*WHAT TO PRODUCE*:
Write out again, exactly, the lines below starting at the one with "s.chan g' n' := (rfl)" and ending at the one with "p' t' := (rfl)".

*RECORDS SHOWN*:
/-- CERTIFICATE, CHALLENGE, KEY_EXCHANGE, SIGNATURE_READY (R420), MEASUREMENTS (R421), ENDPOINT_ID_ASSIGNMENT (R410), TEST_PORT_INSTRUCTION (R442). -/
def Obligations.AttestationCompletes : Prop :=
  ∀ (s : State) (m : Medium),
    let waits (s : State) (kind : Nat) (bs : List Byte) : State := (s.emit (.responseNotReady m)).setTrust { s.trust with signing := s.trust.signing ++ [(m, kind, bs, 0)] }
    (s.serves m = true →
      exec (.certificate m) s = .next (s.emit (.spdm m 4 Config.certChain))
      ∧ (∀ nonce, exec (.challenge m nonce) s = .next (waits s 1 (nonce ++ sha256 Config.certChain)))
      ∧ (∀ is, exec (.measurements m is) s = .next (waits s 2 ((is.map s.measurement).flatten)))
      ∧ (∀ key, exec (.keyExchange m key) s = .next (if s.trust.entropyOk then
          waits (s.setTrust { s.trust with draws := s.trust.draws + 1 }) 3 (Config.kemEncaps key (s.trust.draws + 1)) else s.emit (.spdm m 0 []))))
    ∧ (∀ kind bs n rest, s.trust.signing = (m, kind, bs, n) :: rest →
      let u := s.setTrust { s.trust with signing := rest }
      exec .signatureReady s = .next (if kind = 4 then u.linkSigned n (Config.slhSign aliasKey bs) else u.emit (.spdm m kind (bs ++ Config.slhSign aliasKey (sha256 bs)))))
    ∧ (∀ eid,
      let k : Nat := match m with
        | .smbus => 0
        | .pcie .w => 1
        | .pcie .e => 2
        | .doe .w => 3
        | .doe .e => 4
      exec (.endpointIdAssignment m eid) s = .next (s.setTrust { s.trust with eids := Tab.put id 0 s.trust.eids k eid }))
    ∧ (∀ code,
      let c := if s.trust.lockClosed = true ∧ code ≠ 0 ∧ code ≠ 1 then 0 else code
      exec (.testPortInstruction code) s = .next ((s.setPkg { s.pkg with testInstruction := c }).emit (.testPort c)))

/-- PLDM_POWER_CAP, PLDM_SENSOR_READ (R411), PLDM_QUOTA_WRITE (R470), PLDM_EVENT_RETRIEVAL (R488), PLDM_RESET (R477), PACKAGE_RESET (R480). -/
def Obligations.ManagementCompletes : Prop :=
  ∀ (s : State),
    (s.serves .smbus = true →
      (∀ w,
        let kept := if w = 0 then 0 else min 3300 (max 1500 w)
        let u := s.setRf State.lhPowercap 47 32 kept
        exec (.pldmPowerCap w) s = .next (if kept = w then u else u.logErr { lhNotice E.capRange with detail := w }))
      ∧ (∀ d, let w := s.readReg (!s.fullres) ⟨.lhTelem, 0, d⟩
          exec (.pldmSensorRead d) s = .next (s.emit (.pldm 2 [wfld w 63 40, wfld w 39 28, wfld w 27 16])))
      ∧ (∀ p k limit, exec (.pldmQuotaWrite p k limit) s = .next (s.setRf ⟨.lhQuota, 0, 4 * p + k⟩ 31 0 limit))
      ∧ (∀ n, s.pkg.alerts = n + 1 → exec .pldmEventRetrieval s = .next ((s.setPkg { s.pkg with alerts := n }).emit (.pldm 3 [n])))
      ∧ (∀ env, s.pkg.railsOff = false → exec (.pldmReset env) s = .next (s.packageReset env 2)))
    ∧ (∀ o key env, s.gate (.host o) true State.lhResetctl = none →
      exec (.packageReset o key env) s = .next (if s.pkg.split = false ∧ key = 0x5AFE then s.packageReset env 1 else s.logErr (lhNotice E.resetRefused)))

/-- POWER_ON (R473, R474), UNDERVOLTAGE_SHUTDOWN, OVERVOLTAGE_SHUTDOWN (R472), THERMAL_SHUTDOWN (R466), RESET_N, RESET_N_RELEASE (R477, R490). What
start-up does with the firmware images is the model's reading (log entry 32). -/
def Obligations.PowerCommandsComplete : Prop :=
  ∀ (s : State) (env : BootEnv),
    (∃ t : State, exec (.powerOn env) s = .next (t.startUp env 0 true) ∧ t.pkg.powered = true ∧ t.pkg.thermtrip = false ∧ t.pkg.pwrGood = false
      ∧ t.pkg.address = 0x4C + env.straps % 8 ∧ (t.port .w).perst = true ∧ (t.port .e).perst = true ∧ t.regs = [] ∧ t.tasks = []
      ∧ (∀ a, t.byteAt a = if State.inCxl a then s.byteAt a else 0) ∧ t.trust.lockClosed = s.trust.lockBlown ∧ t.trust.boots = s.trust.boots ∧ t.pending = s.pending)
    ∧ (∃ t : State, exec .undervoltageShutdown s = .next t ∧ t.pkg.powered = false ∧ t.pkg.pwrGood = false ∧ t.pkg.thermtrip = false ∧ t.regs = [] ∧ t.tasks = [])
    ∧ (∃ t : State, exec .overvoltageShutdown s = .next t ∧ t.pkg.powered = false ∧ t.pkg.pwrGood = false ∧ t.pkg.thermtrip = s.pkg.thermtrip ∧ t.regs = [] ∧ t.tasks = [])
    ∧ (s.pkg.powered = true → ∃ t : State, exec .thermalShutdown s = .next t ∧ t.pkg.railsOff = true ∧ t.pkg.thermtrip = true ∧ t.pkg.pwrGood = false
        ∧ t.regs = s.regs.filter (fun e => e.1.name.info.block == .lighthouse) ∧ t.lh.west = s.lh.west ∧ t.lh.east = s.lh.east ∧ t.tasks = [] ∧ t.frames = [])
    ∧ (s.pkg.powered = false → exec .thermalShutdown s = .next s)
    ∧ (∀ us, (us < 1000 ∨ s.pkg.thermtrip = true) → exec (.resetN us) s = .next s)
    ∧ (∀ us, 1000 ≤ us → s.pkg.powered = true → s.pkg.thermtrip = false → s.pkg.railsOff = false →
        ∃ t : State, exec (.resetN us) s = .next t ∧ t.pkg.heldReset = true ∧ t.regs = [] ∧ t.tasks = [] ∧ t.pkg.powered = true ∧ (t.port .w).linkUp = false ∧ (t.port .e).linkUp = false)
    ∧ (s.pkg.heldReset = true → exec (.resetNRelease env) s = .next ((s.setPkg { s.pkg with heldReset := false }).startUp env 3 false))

--

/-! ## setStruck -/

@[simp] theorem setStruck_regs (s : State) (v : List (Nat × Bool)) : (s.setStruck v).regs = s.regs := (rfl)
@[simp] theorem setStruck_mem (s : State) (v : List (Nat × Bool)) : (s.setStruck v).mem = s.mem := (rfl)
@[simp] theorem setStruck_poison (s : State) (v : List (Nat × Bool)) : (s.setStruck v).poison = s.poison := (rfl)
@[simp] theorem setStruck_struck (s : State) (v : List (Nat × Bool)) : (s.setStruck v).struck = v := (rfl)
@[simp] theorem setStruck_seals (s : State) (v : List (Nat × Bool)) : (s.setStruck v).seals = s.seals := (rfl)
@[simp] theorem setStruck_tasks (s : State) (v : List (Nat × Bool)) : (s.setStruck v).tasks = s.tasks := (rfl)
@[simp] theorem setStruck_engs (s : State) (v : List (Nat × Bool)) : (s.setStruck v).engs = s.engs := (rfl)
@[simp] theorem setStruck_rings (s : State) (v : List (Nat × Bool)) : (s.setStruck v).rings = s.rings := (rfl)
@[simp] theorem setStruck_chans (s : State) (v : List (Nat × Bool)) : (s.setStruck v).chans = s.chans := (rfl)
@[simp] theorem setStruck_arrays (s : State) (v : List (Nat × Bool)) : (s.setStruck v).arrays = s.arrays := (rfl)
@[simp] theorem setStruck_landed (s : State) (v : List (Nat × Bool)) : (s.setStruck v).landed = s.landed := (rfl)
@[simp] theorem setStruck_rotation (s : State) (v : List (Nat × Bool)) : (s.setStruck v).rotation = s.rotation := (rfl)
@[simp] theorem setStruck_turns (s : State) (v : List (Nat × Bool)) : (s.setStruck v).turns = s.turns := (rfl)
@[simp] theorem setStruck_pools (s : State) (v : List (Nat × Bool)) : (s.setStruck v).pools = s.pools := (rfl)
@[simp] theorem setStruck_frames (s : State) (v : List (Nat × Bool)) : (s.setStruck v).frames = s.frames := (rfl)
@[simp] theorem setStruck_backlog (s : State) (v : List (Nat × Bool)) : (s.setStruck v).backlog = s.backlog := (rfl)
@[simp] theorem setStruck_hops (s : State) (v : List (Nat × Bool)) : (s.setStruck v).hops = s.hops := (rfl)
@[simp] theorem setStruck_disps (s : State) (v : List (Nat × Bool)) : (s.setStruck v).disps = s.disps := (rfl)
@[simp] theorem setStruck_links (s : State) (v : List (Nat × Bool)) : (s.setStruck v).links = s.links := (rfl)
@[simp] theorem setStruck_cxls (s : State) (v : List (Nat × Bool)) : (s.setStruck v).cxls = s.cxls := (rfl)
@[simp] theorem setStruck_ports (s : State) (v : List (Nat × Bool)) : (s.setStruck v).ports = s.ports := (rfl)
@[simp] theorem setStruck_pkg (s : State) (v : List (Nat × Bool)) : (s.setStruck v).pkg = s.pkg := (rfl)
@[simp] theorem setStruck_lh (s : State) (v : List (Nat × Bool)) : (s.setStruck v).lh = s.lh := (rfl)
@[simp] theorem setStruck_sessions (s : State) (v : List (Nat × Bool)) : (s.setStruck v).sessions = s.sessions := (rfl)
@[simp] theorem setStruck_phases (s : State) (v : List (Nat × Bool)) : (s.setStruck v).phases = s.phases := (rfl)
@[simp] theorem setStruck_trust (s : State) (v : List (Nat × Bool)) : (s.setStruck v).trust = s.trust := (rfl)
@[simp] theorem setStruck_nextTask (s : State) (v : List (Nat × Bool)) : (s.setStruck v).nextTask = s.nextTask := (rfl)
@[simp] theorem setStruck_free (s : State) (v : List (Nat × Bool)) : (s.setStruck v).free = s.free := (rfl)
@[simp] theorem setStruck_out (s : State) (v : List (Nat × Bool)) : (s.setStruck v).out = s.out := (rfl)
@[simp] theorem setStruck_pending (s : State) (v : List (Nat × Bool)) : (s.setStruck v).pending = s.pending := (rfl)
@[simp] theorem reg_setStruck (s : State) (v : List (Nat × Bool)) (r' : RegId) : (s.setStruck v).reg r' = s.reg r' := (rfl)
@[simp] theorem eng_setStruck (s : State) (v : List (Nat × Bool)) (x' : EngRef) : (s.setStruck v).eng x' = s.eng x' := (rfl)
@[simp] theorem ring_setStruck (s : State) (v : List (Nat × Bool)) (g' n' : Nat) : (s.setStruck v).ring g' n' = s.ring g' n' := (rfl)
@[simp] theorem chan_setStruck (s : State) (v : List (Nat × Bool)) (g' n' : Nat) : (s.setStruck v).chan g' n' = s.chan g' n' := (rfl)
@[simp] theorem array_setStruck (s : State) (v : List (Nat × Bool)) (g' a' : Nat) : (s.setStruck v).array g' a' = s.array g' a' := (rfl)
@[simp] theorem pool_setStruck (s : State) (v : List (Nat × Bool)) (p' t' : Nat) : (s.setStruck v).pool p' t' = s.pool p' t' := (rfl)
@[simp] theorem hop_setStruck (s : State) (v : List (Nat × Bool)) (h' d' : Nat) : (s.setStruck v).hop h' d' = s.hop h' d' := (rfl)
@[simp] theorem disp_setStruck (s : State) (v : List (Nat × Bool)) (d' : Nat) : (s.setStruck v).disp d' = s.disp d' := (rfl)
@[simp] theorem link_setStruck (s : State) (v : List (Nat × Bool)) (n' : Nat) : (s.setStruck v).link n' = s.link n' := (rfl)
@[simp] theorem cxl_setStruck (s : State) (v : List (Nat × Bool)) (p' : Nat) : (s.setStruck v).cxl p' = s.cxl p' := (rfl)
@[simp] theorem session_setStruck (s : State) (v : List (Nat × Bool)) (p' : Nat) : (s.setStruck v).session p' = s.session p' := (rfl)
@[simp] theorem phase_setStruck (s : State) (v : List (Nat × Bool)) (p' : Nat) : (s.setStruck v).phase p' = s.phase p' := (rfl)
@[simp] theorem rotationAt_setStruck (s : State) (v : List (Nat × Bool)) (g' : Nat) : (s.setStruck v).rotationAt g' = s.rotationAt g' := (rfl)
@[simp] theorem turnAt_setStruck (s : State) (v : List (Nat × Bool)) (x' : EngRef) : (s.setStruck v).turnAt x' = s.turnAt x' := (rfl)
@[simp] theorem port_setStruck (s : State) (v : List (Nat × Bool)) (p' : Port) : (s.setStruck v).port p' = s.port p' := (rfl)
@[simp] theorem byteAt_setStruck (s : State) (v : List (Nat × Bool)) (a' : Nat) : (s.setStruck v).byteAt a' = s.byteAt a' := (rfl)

*ANSWER BELOW*:
@[simp] theorem chan_setStruck (s : State) (v : List (Nat × Bool)) (g' n' : Nat) : (s.setStruck v).chan g' n' = s.chan g' n' := (rfl)
@[simp] theorem array_setStruck (s : State) (v : List (Nat × Bool)) (g' a' : Nat) : (s.setStruck v).array g' a' = s.array g' a' := (rfl)
@[simp] theorem pool_setStruck (s : State) (v : List (Nat × Bool)) (p' t' : Nat) : (s.setStruck v).pool p' t' = s.pool p' t' := (rfl)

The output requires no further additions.